WHAT THE TASK ASKS
Reproduce the first line of the material below and each line after it, exactly, through the line containing "(portOf d n).reg.st = 2 →", and give nothing more.

DATASET RECORDS
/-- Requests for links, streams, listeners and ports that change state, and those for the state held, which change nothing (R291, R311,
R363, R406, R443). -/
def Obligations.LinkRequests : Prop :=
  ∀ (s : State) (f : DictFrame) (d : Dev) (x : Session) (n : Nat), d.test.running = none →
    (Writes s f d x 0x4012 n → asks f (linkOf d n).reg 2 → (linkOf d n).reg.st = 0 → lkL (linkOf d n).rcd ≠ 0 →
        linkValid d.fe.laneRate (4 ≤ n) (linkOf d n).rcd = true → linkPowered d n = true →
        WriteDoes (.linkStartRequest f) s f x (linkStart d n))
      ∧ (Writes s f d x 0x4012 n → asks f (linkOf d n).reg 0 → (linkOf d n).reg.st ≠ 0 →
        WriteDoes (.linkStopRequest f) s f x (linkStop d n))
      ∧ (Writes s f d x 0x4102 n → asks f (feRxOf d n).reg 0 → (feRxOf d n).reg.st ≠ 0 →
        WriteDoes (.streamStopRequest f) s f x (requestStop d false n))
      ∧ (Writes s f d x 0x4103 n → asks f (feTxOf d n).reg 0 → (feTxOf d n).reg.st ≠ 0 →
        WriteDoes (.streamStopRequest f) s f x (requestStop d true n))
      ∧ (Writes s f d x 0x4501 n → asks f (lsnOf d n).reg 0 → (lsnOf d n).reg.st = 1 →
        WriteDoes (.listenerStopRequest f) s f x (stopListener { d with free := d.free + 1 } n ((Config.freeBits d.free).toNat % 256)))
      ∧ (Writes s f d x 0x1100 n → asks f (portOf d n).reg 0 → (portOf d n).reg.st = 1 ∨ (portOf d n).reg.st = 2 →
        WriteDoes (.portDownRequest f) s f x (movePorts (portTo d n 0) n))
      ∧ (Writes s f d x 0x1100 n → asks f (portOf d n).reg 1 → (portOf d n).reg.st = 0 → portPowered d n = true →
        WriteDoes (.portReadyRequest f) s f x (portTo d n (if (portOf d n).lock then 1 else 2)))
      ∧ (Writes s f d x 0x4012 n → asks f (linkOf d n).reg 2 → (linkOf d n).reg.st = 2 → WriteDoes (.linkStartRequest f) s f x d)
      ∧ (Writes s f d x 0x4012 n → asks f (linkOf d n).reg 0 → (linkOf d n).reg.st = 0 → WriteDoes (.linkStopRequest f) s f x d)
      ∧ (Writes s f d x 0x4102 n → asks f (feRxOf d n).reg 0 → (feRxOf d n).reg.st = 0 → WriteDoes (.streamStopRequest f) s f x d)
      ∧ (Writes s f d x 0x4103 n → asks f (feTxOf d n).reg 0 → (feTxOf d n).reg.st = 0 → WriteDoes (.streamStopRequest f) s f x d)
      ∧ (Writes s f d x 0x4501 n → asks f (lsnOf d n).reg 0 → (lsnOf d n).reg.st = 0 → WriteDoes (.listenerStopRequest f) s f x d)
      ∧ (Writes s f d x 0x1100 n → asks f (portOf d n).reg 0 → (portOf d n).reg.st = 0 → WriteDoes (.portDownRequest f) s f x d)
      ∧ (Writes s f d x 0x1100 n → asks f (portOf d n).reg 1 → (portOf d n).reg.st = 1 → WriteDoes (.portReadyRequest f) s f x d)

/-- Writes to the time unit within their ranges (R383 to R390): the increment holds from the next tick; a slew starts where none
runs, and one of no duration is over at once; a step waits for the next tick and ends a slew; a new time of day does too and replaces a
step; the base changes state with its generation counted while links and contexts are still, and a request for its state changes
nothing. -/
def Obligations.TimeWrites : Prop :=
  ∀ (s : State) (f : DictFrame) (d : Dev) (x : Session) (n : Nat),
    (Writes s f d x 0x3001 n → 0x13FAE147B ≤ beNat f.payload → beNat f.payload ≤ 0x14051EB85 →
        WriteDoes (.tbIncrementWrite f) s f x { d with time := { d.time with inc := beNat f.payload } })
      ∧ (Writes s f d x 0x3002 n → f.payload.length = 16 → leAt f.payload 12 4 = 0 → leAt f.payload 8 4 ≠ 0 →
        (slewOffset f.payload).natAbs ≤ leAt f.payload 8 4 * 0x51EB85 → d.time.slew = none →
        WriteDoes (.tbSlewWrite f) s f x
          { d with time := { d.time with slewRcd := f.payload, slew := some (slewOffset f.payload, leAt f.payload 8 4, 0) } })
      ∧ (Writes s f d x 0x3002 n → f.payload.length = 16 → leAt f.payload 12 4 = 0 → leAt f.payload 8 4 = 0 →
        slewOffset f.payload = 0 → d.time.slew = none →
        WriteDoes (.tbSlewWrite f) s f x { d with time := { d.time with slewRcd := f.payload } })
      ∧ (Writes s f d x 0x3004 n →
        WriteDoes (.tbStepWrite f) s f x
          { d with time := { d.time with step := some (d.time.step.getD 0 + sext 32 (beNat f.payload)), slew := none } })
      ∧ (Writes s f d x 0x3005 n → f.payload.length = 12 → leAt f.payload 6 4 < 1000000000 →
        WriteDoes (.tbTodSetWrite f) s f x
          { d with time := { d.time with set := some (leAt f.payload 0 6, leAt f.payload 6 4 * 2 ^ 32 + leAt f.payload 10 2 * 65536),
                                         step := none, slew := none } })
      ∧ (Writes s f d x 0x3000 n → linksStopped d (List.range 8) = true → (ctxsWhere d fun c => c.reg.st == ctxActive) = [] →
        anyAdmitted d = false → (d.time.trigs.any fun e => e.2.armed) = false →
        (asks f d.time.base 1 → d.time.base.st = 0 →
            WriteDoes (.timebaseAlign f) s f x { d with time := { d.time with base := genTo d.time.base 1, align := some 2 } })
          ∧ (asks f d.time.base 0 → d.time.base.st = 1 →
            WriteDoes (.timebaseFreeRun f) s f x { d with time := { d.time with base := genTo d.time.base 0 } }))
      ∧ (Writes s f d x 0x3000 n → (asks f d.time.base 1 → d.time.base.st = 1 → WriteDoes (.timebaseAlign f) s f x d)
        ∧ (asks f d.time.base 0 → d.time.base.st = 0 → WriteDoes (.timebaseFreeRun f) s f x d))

WRITTEN REPLY
/-- Requests for links, streams, listeners and ports that change state, and those for the state held, which change nothing (R291, R311,
R363, R406, R443). -/
def Obligations.LinkRequests : Prop :=
  ∀ (s : State) (f : DictFrame) (d : Dev) (x : Session) (n : Nat), d.test.running = none →
    (Writes s f d x 0x4012 n → asks f (linkOf d n).reg 2 → (linkOf d n).reg.st = 0 → lkL (linkOf d n).rcd ≠ 0 →
        linkValid d.fe.laneRate (4 ≤ n) (linkOf d n).rcd = true → linkPowered d n = true →
        WriteDoes (.linkStartRequest f) s f x (linkStart d n))
      ∧ (Writes s f d x 0x4012 n → asks f (linkOf d n).reg 0 → (linkOf d n).reg.st ≠ 0 →
        WriteDoes (.linkStopRequest f) s f x (linkStop d n))
      ∧ (Writes s f d x 0x4102 n → asks f (feRxOf d n).reg 0 → (feRxOf d n).reg.st ≠ 0 →
        WriteDoes (.streamStopRequest f) s f x (requestStop d false n))
      ∧ (Writes s f d x 0x4103 n → asks f (feTxOf d n).reg 0 → (feTxOf d n).reg.st ≠ 0 →
        WriteDoes (.streamStopRequest f) s f x (requestStop d true n))
      ∧ (Writes s f d x 0x4501 n → asks f (lsnOf d n).reg 0 → (lsnOf d n).reg.st = 1 →
        WriteDoes (.listenerStopRequest f) s f x (stopListener { d with free := d.free + 1 } n ((Config.freeBits d.free).toNat % 256)))
      ∧ (Writes s f d x 0x1100 n → asks f (portOf d n).reg 0 → (portOf d n).reg.st = 1 ∨ (portOf d n).reg.st = 2 →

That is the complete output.